В своем строгом и требовательном предмете Полина Антоновна видела и другое — совсем не математическое, но до крайности важное. Все, что ей самой нравилось в людях и что, по ее убеждению, нужно нашему человеку, все это математика растит и формирует: и волю, настойчивость, упорство, и фантазию, гибкость мысли, и в то же время железную логику, умение осмыслить вопрос и, не растекаясь в частностях, найти его главный стержень.

Конечно, эти же самые качества по-своему воспитывают и другие предметы и другие уроки, но математика — в первую очередь. Отсюда все: и подбор материала, и способ объяснения и опроса, и темп, и самый строй урока, и речь, и тон — весь стиль поведения учителя.
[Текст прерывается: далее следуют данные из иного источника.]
/-! ## setChan -/

@[simp] theorem setChan_pending (c : Nat) (x : Channel) : (setChan s c x).pending = s.pending := rfl
@[simp] theorem setChan_cmd (c : Nat) (x : Channel) : (setChan s c x).cmd = s.cmd := rfl
@[simp] theorem setChan_modes (c : Nat) (x : Channel) : (setChan s c x).modes = s.modes := rfl
@[simp] theorem setChan_pwr (c : Nat) (x : Channel) : (setChan s c x).pwr = s.pwr := rfl
@[simp] theorem setChan_flt (c : Nat) (x : Channel) : (setChan s c x).flt = s.flt := rfl
@[simp] theorem setChan_barns (c : Nat) (x : Channel) : (setChan s c x).barns = s.barns := rfl
@[simp] theorem setChan_stooks (c : Nat) (x : Channel) : (setChan s c x).stooks = s.stooks := rfl
@[simp] theorem setChan_gran (c : Nat) (x : Channel) : (setChan s c x).gran = s.gran := rfl
@[simp] theorem setChan_thr (c : Nat) (x : Channel) : (setChan s c x).thr = s.thr := rfl
@[simp] theorem setChan_tb (c : Nat) (x : Channel) : (setChan s c x).tb = s.tb := rfl
@[simp] theorem setChan_lanes (c : Nat) (x : Channel) : (setChan s c x).lanes = s.lanes := rfl
@[simp] theorem setChan_dls (c : Nat) (x : Channel) : (setChan s c x).dls = s.dls := rfl
@[simp] theorem setChan_mg (c : Nat) (x : Channel) : (setChan s c x).mg = s.mg := rfl
@[simp] theorem setChan_mon (c : Nat) (x : Channel) : (setChan s c x).mon = s.mon := rfl
@[simp] theorem setChan_cal (c : Nat) (x : Channel) : (setChan s c x).cal = s.cal := rfl
@[simp] theorem setChan_md (c : Nat) (x : Channel) : (setChan s c x).md = s.md := rfl
@[simp] theorem setChan_clk (c : Nat) (x : Channel) : (setChan s c x).clk = s.clk := rfl
@[simp] theorem setChan_nl (c : Nat) (x : Channel) : (setChan s c x).nl = s.nl := rfl
@[simp] theorem setChan_tap (c : Nat) (x : Channel) : (setChan s c x).tap = s.tap := rfl
@[simp] theorem setChan_cfg (c : Nat) (x : Channel) : (setChan s c x).cfg = s.cfg := rfl
@[simp] theorem setChan_cfgPrev (c : Nat) (x : Channel) : (setChan s c x).cfgPrev = s.cfgPrev := rfl
@[simp] theorem setChan_couchUp (c : Nat) (x : Channel) : (setChan s c x).couchUp = s.couchUp := rfl
@[simp] theorem setChan_tal (c : Nat) (x : Channel) : (setChan s c x).tal = s.tal := rfl
@[simp] theorem setChan_talOld (c : Nat) (x : Channel) : (setChan s c x).talOld = s.talOld := rfl
@[simp] theorem setChan_talNew (c : Nat) (x : Channel) : (setChan s c x).talNew = s.talNew := rfl
@[simp] theorem setChan_once (c : Nat) (x : Channel) : (setChan s c x).once = s.once := rfl
@[simp] theorem setChan_free (c : Nat) (x : Channel) : (setChan s c x).free = s.free := rfl

/-! ## setStook -/

@[simp] theorem setStook_pending (k : Nat) (x : Stook) : (setStook s k x).pending = s.pending := rfl
@[simp] theorem setStook_cmd (k : Nat) (x : Stook) : (setStook s k x).cmd = s.cmd := rfl
@[simp] theorem setStook_modes (k : Nat) (x : Stook) : (setStook s k x).modes = s.modes := rfl
@[simp] theorem setStook_pwr (k : Nat) (x : Stook) : (setStook s k x).pwr = s.pwr := rfl
@[simp] theorem setStook_flt (k : Nat) (x : Stook) : (setStook s k x).flt = s.flt := rfl
@[simp] theorem setStook_barns (k : Nat) (x : Stook) : (setStook s k x).barns = s.barns := rfl
@[simp] theorem setStook_chs (k : Nat) (x : Stook) : (setStook s k x).chs = s.chs := rfl
@[simp] theorem setStook_gran (k : Nat) (x : Stook) : (setStook s k x).gran = s.gran := rfl
@[simp] theorem setStook_thr (k : Nat) (x : Stook) : (setStook s k x).thr = s.thr := rfl
@[simp] theorem setStook_tb (k : Nat) (x : Stook) : (setStook s k x).tb = s.tb := rfl
@[simp] theorem setStook_lanes (k : Nat) (x : Stook) : (setStook s k x).lanes = s.lanes := rfl
@[simp] theorem setStook_dls (k : Nat) (x : Stook) : (setStook s k x).dls = s.dls := rfl
@[simp] theorem setStook_mg (k : Nat) (x : Stook) : (setStook s k x).mg = s.mg := rfl
@[simp] theorem setStook_mon (k : Nat) (x : Stook) : (setStook s k x).mon = s.mon := rfl
@[simp] theorem setStook_cal (k : Nat) (x : Stook) : (setStook s k x).cal = s.cal := rfl
@[simp] theorem setStook_md (k : Nat) (x : Stook) : (setStook s k x).md = s.md := rfl
@[simp] theorem setStook_clk (k : Nat) (x : Stook) : (setStook s k x).clk = s.clk := rfl
@[simp] theorem setStook_nl (k : Nat) (x : Stook) : (setStook s k x).nl = s.nl := rfl
@[simp] theorem setStook_tap (k : Nat) (x : Stook) : (setStook s k x).tap = s.tap := rfl
@[simp] theorem setStook_cfg (k : Nat) (x : Stook) : (setStook s k x).cfg = s.cfg := rfl
@[simp] theorem setStook_cfgPrev (k : Nat) (x : Stook) : (setStook s k x).cfgPrev = s.cfgPrev := rfl
@[simp] theorem setStook_couchUp (k : Nat) (x : Stook) : (setStook s k x).couchUp = s.couchUp := rfl
@[simp] theorem setStook_tal (k : Nat) (x : Stook) : (setStook s k x).tal = s.tal := rfl
@[simp] theorem setStook_talOld (k : Nat) (x : Stook) : (setStook s k x).talOld = s.talOld := rfl
@[simp] theorem setStook_talNew (k : Nat) (x : Stook) : (setStook s k x).talNew = s.talNew := rfl
@[simp] theorem setStook_once (k : Nat) (x : Stook) : (setStook s k x).once = s.once := rfl
@[simp] theorem setStook_free (k : Nat) (x : Stook) : (setStook s k x).free = s.free := rfl

/-! ## setLane -/

@[simp] theorem setLane_pending (u : Nat) (x : Uplane) : (setLane s u x).pending = s.pending := rfl
@[simp] theorem setLane_cmd (u : Nat) (x : Uplane) : (setLane s u x).cmd = s.cmd := rfl
@[simp] theorem setLane_modes (u : Nat) (x : Uplane) : (setLane s u x).modes = s.modes := rfl
@[simp] theorem setLane_pwr (u : Nat) (x : Uplane) : (setLane s u x).pwr = s.pwr := rfl
@[simp] theorem setLane_flt (u : Nat) (x : Uplane) : (setLane s u x).flt = s.flt := rfl
@[simp] theorem setLane_barns (u : Nat) (x : Uplane) : (setLane s u x).barns = s.barns := rfl
@[simp] theorem setLane_chs (u : Nat) (x : Uplane) : (setLane s u x).chs = s.chs := rfl
@[simp] theorem setLane_stooks (u : Nat) (x : Uplane) : (setLane s u x).stooks = s.stooks := rfl
@[simp] theorem setLane_gran (u : Nat) (x : Uplane) : (setLane s u x).gran = s.gran := rfl
@[simp] theorem setLane_thr (u : Nat) (x : Uplane) : (setLane s u x).thr = s.thr := rfl
@[simp] theorem setLane_tb (u : Nat) (x : Uplane) : (setLane s u x).tb = s.tb := rfl
@[simp] theorem setLane_dls (u : Nat) (x : Uplane) : (setLane s u x).dls = s.dls := rfl
@[simp] theorem setLane_mg (u : Nat) (x : Uplane) : (setLane s u x).mg = s.mg := rfl
@[simp] theorem setLane_mon (u : Nat) (x : Uplane) : (setLane s u x).mon = s.mon := rfl
@[simp] theorem setLane_cal (u : Nat) (x : Uplane) : (setLane s u x).cal = s.cal := rfl
@[simp] theorem setLane_md (u : Nat) (x : Uplane) : (setLane s u x).md = s.md := rfl
@[simp] theorem setLane_clk (u : Nat) (x : Uplane) : (setLane s u x).clk = s.clk := rfl
@[simp] theorem setLane_nl (u : Nat) (x : Uplane) : (setLane s u x).nl = s.nl := rfl
@[simp] theorem setLane_tap (u : Nat) (x : Uplane) : (setLane s u x).tap = s.tap := rfl
@[simp] theorem setLane_cfg (u : Nat) (x : Uplane) : (setLane s u x).cfg = s.cfg := rfl
@[simp] theorem setLane_cfgPrev (u : Nat) (x : Uplane) : (setLane s u x).cfgPrev = s.cfgPrev := rfl
@[simp] theorem setLane_couchUp (u : Nat) (x : Uplane) : (setLane s u x).couchUp = s.couchUp := rfl
@[simp] theorem setLane_tal (u : Nat) (x : Uplane) : (setLane s u x).tal = s.tal := rfl
@[simp] theorem setLane_talOld (u : Nat) (x : Uplane) : (setLane s u x).talOld = s.talOld := rfl
@[simp] theorem setLane_talNew (u : Nat) (x : Uplane) : (setLane s u x).talNew = s.talNew := rfl
@[simp] theorem setLane_once (u : Nat) (x : Uplane) : (setLane s u x).once = s.once := rfl
@[simp] theorem setLane_free (u : Nat) (x : Uplane) : (setLane s u x).free = s.free := rfl

/-! ## setDlane -/

@[simp] theorem setDlane_pending (d : Nat) (x : Downlane) : (setDlane s d x).pending = s.pending := rfl
@[simp] theorem setDlane_cmd (d : Nat) (x : Downlane) : (setDlane s d x).cmd = s.cmd := rfl
@[simp] theorem setDlane_modes (d : Nat) (x : Downlane) : (setDlane s d x).modes = s.modes := rfl
@[simp] theorem setDlane_pwr (d : Nat) (x : Downlane) : (setDlane s d x).pwr = s.pwr := rfl
@[simp] theorem setDlane_flt (d : Nat) (x : Downlane) : (setDlane s d x).flt = s.flt := rfl
@[simp] theorem setDlane_barns (d : Nat) (x : Downlane) : (setDlane s d x).barns = s.barns := rfl
@[simp] theorem setDlane_chs (d : Nat) (x : Downlane) : (setDlane s d x).chs = s.chs := rfl
@[simp] theorem setDlane_stooks (d : Nat) (x : Downlane) : (setDlane s d x).stooks = s.stooks := rfl
@[simp] theorem setDlane_gran (d : Nat) (x : Downlane) : (setDlane s d x).gran = s.gran := rfl
@[simp] theorem setDlane_thr (d : Nat) (x : Downlane) : (setDlane s d x).thr = s.thr := rfl
@[simp] theorem setDlane_tb (d : Nat) (x : Downlane) : (setDlane s d x).tb = s.tb := rfl
@[simp] theorem setDlane_lanes (d : Nat) (x : Downlane) : (setDlane s d x).lanes = s.lanes := rfl
@[simp] theorem setDlane_mg (d : Nat) (x : Downlane) : (setDlane s d x).mg = s.mg := rfl
@[simp] theorem setDlane_mon (d : Nat) (x : Downlane) : (setDlane s d x).mon = s.mon := rfl
@[simp] theorem setDlane_cal (d : Nat) (x : Downlane) : (setDlane s d x).cal = s.cal := rfl
@[simp] theorem setDlane_md (d : Nat) (x : Downlane) : (setDlane s d x).md = s.md := rfl
@[simp] theorem setDlane_clk (d : Nat) (x : Downlane) : (setDlane s d x).clk = s.clk := rfl
@[simp] theorem setDlane_nl (d : Nat) (x : Downlane) : (setDlane s d x).nl = s.nl := rfl
@[simp] theorem setDlane_tap (d : Nat) (x : Downlane) : (setDlane s d x).tap = s.tap := rfl
@[simp] theorem setDlane_cfg (d : Nat) (x : Downlane) : (setDlane s d x).cfg = s.cfg := rfl
@[simp] theorem setDlane_cfgPrev (d : Nat) (x : Downlane) : (setDlane s d x).cfgPrev = s.cfgPrev := rfl
@[simp] theorem setDlane_couchUp (d : Nat) (x : Downlane) : (setDlane s d x).couchUp = s.couchUp := rfl
@[simp] theorem setDlane_tal (d : Nat) (x : Downlane) : (setDlane s d x).tal = s.tal := rfl
@[simp] theorem setDlane_talOld (d : Nat) (x : Downlane) : (setDlane s d x).talOld = s.talOld := rfl
@[simp] theorem setDlane_talNew (d : Nat) (x : Downlane) : (setDlane s d x).talNew = s.talNew := rfl
@[simp] theorem setDlane_once (d : Nat) (x : Downlane) : (setDlane s d x).once = s.once := rfl
@[simp] theorem setDlane_free (d : Nat) (x : Downlane) : (setDlane s d x).free = s.free := rfl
Так и Полина Антоновна. Она должна видеть на уроке всех и всех держать в состоянии готовности: одного она спрашивает у стола, другие у доски выполняют свои задания. Но вот двое на задней парте мирно беседуют о том, каких девочек, из какой школы пригласить на предстоящий вечер, кто-то в другом углу мастерит из бумажки голубя, — все это нужно видеть и на все реагировать и в то же время вести урок, его логическую линию.

Конечно, все это не всегда удается, — тогда Полина Антоновна выходит из класса расстроенная, разочарованная в себе и долго разбирается потом в причинах неудачи. А иногда, наоборот, она и сама видит, что дело идет хорошо, — ребята работают, слушают, ребята увлечены, и сама она ощущает приятную взволнованность, отчего урок начинает звучать, как музыка, и кончает, она его с таким чувством, с каким, по ее мнению, уходит со сцены артист после хорошо сыгранной роли. Разница только в одном: артиста провожают аплодисментами, его вызывают еще и еще раз, он выходит, кланяется и улыбается, а учительница радость победы переживает внутри себя. Разве только случится так, что через много лет к ней, постаревшей, усталой, заявится незнакомый человек и, напомнив свою фамилию, признательно пожмет ей руку: «А знаете, я на всю жизнь запомнил один ваш урок!..»

Только такую работу и признавала Полина Антоновна: по-человечески серьезную, вдумчивую и вдохновенную. Тогда лес распадается на живые деревья, которые нельзя уже спутать: и чистенькая стройная березка, и коренастый, приземистый дубок, и взлохмаченная ель, и взметнувшаяся к небу красноствольная сосна, и чахлая, трусливая осина — все приобретает свое лицо, свой характер.

Постепенно стал обнаруживать подлинный характер и Борис.

— Полина Антоновна! А отстающему можно догнать? — спросил он однажды.

— А почему нельзя? Все можно! — ответила Полина Антоновна.

Началось, как это чаще всего бывает, с аккуратного выполнения домашних заданий, с посещения консультаций. Но аккуратное выполнение заданий может быть и у самых безразличных. У Бориса же безразличия нет, у Бориса Полина Антоновна стала замечать хорошую, все возрастающую духовную жадность.

— Полина Антоновна! Эту задачу я не сам решил, мне ребята подсказали. Дайте мне другую, похожую, я хочу сам решить.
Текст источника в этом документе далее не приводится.